*TASK PROMPT*:
Give back exactly the stretch of data below from the line holding "let cold := decide" through the line holding "match s.validTemp r.1 r.2 with", both ends included, and leave the remaining lines out.

*MATERIAL PROVIDED*:
-- ==== Sys2Proof/Machine/Power.lean ====
section
/-! DEFINITION. The commands of power, heat and module states (chapter 19, and R432 where the pins start it). -/

set_option Elab.async false

namespace Sys2Proof.Machine

open Sys2Proof Host

/-- AUX_POWER_UP (R475, R492): from Off, the safety islands and the boot ROM are powered and the module is in Standby. -/
def execAuxPowerUp (s : State) : Outcome State Fault Refusal :=
  .next (s.whenP (s.power.mode = .off) fun s => s.moduleReset 0 .standby)

/-- AUX_POWER_LOSS (R454, R475, R492): a module reset with cause 0x0, and the module is Off. -/
def execAuxPowerLoss (s : State) : Outcome State Fault Refusal :=
  .next (s.whenP (s.power.mode ≠ .off) fun s => s.moduleReset 0 .off)

/-- NRESET_LOW (R454, R479, R499): nRESET held low for `ns`; below 10 µs it is ignored, from 10 µs on it is a module reset with
cause 0x1, the rails go and the module is in Standby. -/
def execNresetLow (ns : Nat) (s : State) : Outcome State Fault Refusal :=
  .next (s.whenP (s.power.mode ≠ .off ∧ 10000 ≤ ns) fun s =>
    (s.moduleReset 1 .standby).onPower fun p => { p with nresetHigh := false })

/-- NRESET_RISE (R432, R476, R500): the rising edge in Standby, with the input at `v10` × 10 mV: within 44 to 60 V it is t0, and
between 36 and 44 V t0 is deferred (DESIGN CHOICE log 33). -/
def execNresetRise (v10 : Nat) (s : State) : Outcome State Fault Refusal :=
  .next (s.whenP (s.power.mode = .standby ∧ s.power.nresetHigh = false) fun s =>
    let s := s.onPower fun p => { p with nresetHigh := true }
    if 4400 ≤ v10 ∧ v10 ≤ 6000 then s.t0
    else s.onPower fun p => { p with deferred := true })

/-- INPUT_SAMPLE (R476, R480): voltage in 10 mV and current in 10 mA are stored, a deferred t0 comes once the input is in range, an
input out of range outside Standby raises PTM_INPUT, and the power cap falls by 10 mV above 97 % of the input limit. -/
def execInputSample (v10 a10 : Nat) (s : State) : Outcome State Fault Refusal :=
  .next (s.whenP (s.power.mode ≠ .off) fun s =>
    let inRange := decide (4400 ≤ v10 ∧ v10 ≤ 6000)
    let limit := inputLimit v10 s.phasesFailed
    let s := s.setFld 0 0 0 PTM_INPUT.VOLTAGE v10
    let s := s.setFld 0 0 0 PTM_INPUT.CURRENT a10
    let s := s.setFld 0 0 0 PTM_INPUT_POWER.POWER (v10 * a10 / 10000)
    let s := s.setFld 0 0 0 PTM_INPUT_POWER.LIMIT limit
    if s.power.mode = .standby then (if s.power.deferred && inRange then s.t0 else s)
    else
      let s := if inRange then s else s.raise 0 0xCC04 .die 0 (f32OfVolt v10)
      if limit * 9700 < v10 * a10 then s.onPower fun p => { p with powerCap := max 600 (p.powerCap - 10) } else s)

/-- POWER_CAP_RAISE (R480): after 1 ms below 90 % of the input limit the power cap rises by 10 mV, up to 850 mV. -/
def execPowerCapRaise (s : State) : Outcome State Fault Refusal :=
  .next (s.whenP (s.fld 0 0 0 PTM_INPUT.VOLTAGE * s.fld 0 0 0 PTM_INPUT.CURRENT < 9000 * s.fld 0 0 0 PTM_INPUT_POWER.LIMIT)
    fun s => s.onPower fun p => { p with powerCap := min 850 (p.powerCap + 10) })

/-- DIE_POWER_SAMPLE (R481, R497): the powers of a die and of its stacks in W; above 410 W the die cap falls by 10 mV. -/
def execDiePowerSample (d w stacksW : Nat) (s : State) : Outcome State Fault Refusal :=
  .next (s.whenP (d < 8 ∧ s.power.rails = true) fun s =>
    let s := s.setFld d 0 0 PTM_DIE_POWER.DIE w
    let s := s.setFld d 0 0 PTM_DIE_POWER.STACKS stacksW
    if 410 < w then s.onPower fun p => { p with dieCap := mput p.dieCap d (max 600 (s.dieCapOf d - 10)) } else s)

/-- DIE_CAP_RAISE (R481): after 1 ms below 380 W the die cap rises by 10 mV, up to 850 mV. -/
def execDieCapRaise (d : Nat) (s : State) : Outcome State Fault Refusal :=
  .next (s.whenP (d < 8 ∧ s.power.rails = true ∧ s.fld d 0 0 PTM_DIE_POWER.DIE < 380) fun s =>
    s.onPower fun p => { p with dieCap := mput p.dieCap d (min 850 (s.dieCapOf d + 10)) })

/-- PHASE_FAIL (R464, R482): the phase is shed and PTM_PHASE recorded, the phase limit is recomputed, and with fewer than 11 phases left the
intermediate bus is shut, with BUS_LOST, and the module is in Standby, or stays in Safe, until module reset (DESIGN CHOICE log 34). -/
def execPhaseFail (s : State) : Outcome State Fault Refusal :=
  .next (s.whenP (s.power.mode ≠ .off ∧ s.phasesFailed < 18) fun s =>
    let f := s.phasesFailed + 1
    let v := s.fld 0 0 0 PTM_INPUT.VOLTAGE
    let s := s.setFld 0 0 0 PTM_STATUS.PHASES_FAILED f
    let s := s.setFld 0 0 0 PTM_INPUT_POWER.LIMIT (if v = 0 then phaseLimit f else inputLimit v f)
    let s := s.raise 0 0x0C02 .die 0 (f32OfVolt v)
    if 18 - f < 11 then
      let s := s.shutBus.setFld 0 0 0 PTM_STATUS.BUS_LOST 1
      if s.power.mode = .safe then s else s.onPower fun p => { p with mode := .standby }
    else s)

/-- THROTTLE_LOOP_DEMAND (R484): the loop demands every sensor of the die and its stacks. -/
def execThrottleLoopDemand (d : Nat) (s : State) : Outcome State Fault Refusal :=
  .next (s.whenP (d < 8 ∧ s.power.rails = true) fun s => s.demand d loopSensors .loop)

/-- What the end of a conversion means to the throttle loop (R486, R490): the warm-up count, the end of a die's loop, and the end
of Warm-up. -/
def State.loopReading (s : State) (d idx : Nat) (t : Int) : State :=
  let s := s.countWarm d idx t
  if s.waitsOn d loopSensors .loop then s
  else
    let s := s.loopDone d
    if s.power.mode = .warmUp ∧ s.warmedUp then s.onPower fun p => { p with mode := .booting } else s

/-- SENSOR_CONVERSION_DONE (R484 to R490): a sensor that was converting gives its reading, in 1/16 °C, to every source that
demanded it. -/
def execSensorConversionDone (d idx : Nat) (temp : Int) (s : State) : Outcome State Fault Refusal :=
  .next (s.whenP (d < 8 ∧ s.converting d idx = true ∧ s.power.rails = true) fun s =>
    let loop := s.demandedBy d idx .loop
    let refresh := s.demandedBy d idx .refresh
    let host := s.demandedBy d idx .host
    let mgmt := s.demandedBy d idx .mgmt
    let stk := 4 * d + (idx - 0x60) / 38
    let s := (s.dropDemands d idx).reading d idx temp
    let s := if host then s.hostReading d idx temp else s
    let s := if refresh && !s.waitsOn d (stackSensors (stk % 4)) .refresh then s.stackRead stk else s
    let s := if mgmt then s.mgmtReading temp else s
    if loop then s.loopReading d idx temp else s)

/-- PTM_TSENSE_REQ_WRITE (R497): a write of PTM_TSENSE_REQ on a die. -/
def execPtmTsenseReqWrite (d : Nat) (value : Word) (s : State) : Outcome State Fault Refusal :=
  .next (s.whenP (d < 8 ∧ s.power.rails = true ∧ s.power.mode ≠ .safe) fun s => s.tsenseReq d value.toNat)

/-- ENTER_DORMANT (R493): a request for Dormant through PTM_STATE_CTL. -/
def execEnterDormant (s : State) : Outcome State Fault Refusal :=
  .next (s.whenP (s.power.mode ≠ .off ∧ s.power.mode ≠ .safe) fun s => s.requestDormant)

/-- PLDM_SET_STATE_EFFECTER (R493, R496): the power-state effecter set to off asks for Dormant, set to on it wakes the module. -/
def execPldmSetStateEffecter (on : Bool) (s : State) : Outcome State Fault Refusal :=
  .next (s.whenP (s.power.mode ≠ .off ∧ s.power.mode ≠ .safe) fun s => if on then s.wakeUp else s.requestDormant)

/-- DORMANT_ENTRY_COMPLETE (R493, R494). -/
def execDormantEntryComplete (s : State) : Outcome State Fault Refusal := .next s.dormantEntered

/-- WAKE (R496): a wake cause in Dormant. -/
def execWake (s : State) : Outcome State Fault Refusal := .next s.wakeUp

/-- WAKE_COMPLETE (R496): the module is in Ready and held traffic is served. -/
def execWakeComplete (s : State) : Outcome State Fault Refusal :=
  .next (s.whenP (s.power.mode = .waking) fun s => (s.onPower fun p => { p with mode := .ready }).retry)

/-- WARMUP_STALLED (R490): after 600 s in Warm-up. -/
def execWarmupStalled (s : State) : Outcome State Fault Refusal :=
  .next (s.whenP (s.power.mode = .warmUp) fun s => s.setFld 0 0 0 PTM_STATUS.WARMUP_STALLED 1)

/-- RAILS_UP (R432 step 2, R478, R490): the bus and each die's rails come up in order and every sensor is read once: the listed readings,
and `ambient` for the others. Thresholds and refresh intervals follow at once (R80, R487); a valid sensor below 5 °C starts Warm-up (DESIGN
CHOICE log 34). -/
def execRailsUp (ambient : Int) (readings : List SensorReading) (s : State) : Outcome State Fault Refusal :=
  .next (s.whenP (s.power.mode = .booting ∧ s.boot.fwOk = true ∧ s.boot.railsUp = false) fun s =>
    let s := s.onPower fun p => { p with rails := true, busShut := false, ambient := some ambient, sensors := [] }
    let s := s.onBoot fun b => { b with railsUp := true, lastStep := 2 }
    let s := readings.foldl (fun s r => if r.d < 8 ∧ r.idx < 0xF8 then s.storeTemp r.d r.idx r.temp else s) s
    let s := readings.foldl (fun s r =>
      if r.d < 8 ∧ r.idx < 0xF8 ∧ s.outlier r.d r.idx r.temp = true then s.excludeSensor r.d r.idx r.temp else s) s
    let cold := decide (ambient < 80) || readings.any fun r =>
      match s.validTemp r.d r.idx with | some t => decide (t < 80) | none => false
    let hot := if 1680 ≤ ambient then (List.range 8).flatMap fun d => loopSensors.map fun i => (d, i) else readings.map fun r => (r.d, r.idx)
    let s := hot.foldl (fun s r =>
      match s.validTemp r.1 r.2 with
      | some t => if 0 ≤ t then s.thresholds r.1 r.2 t else s
      | none => s) s
    let s := (List.range 32).foldl (fun s stk => s.quicken stk) s
    if cold then s.onPower fun p => { p with mode := .warmUp } else s)

end Sys2Proof.Machine
end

*RESPONSE*:
    let cold := decide (ambient < 80) || readings.any fun r =>
      match s.validTemp r.d r.idx with | some t => decide (t < 80) | none => false
    let hot := if 1680 ≤ ambient then (List.range 8).flatMap fun d => loopSensors.map fun i => (d, i) else readings.map fun r => (r.d, r.idx)
    let s := hot.foldl (fun s r =>
      match s.validTemp r.1 r.2 with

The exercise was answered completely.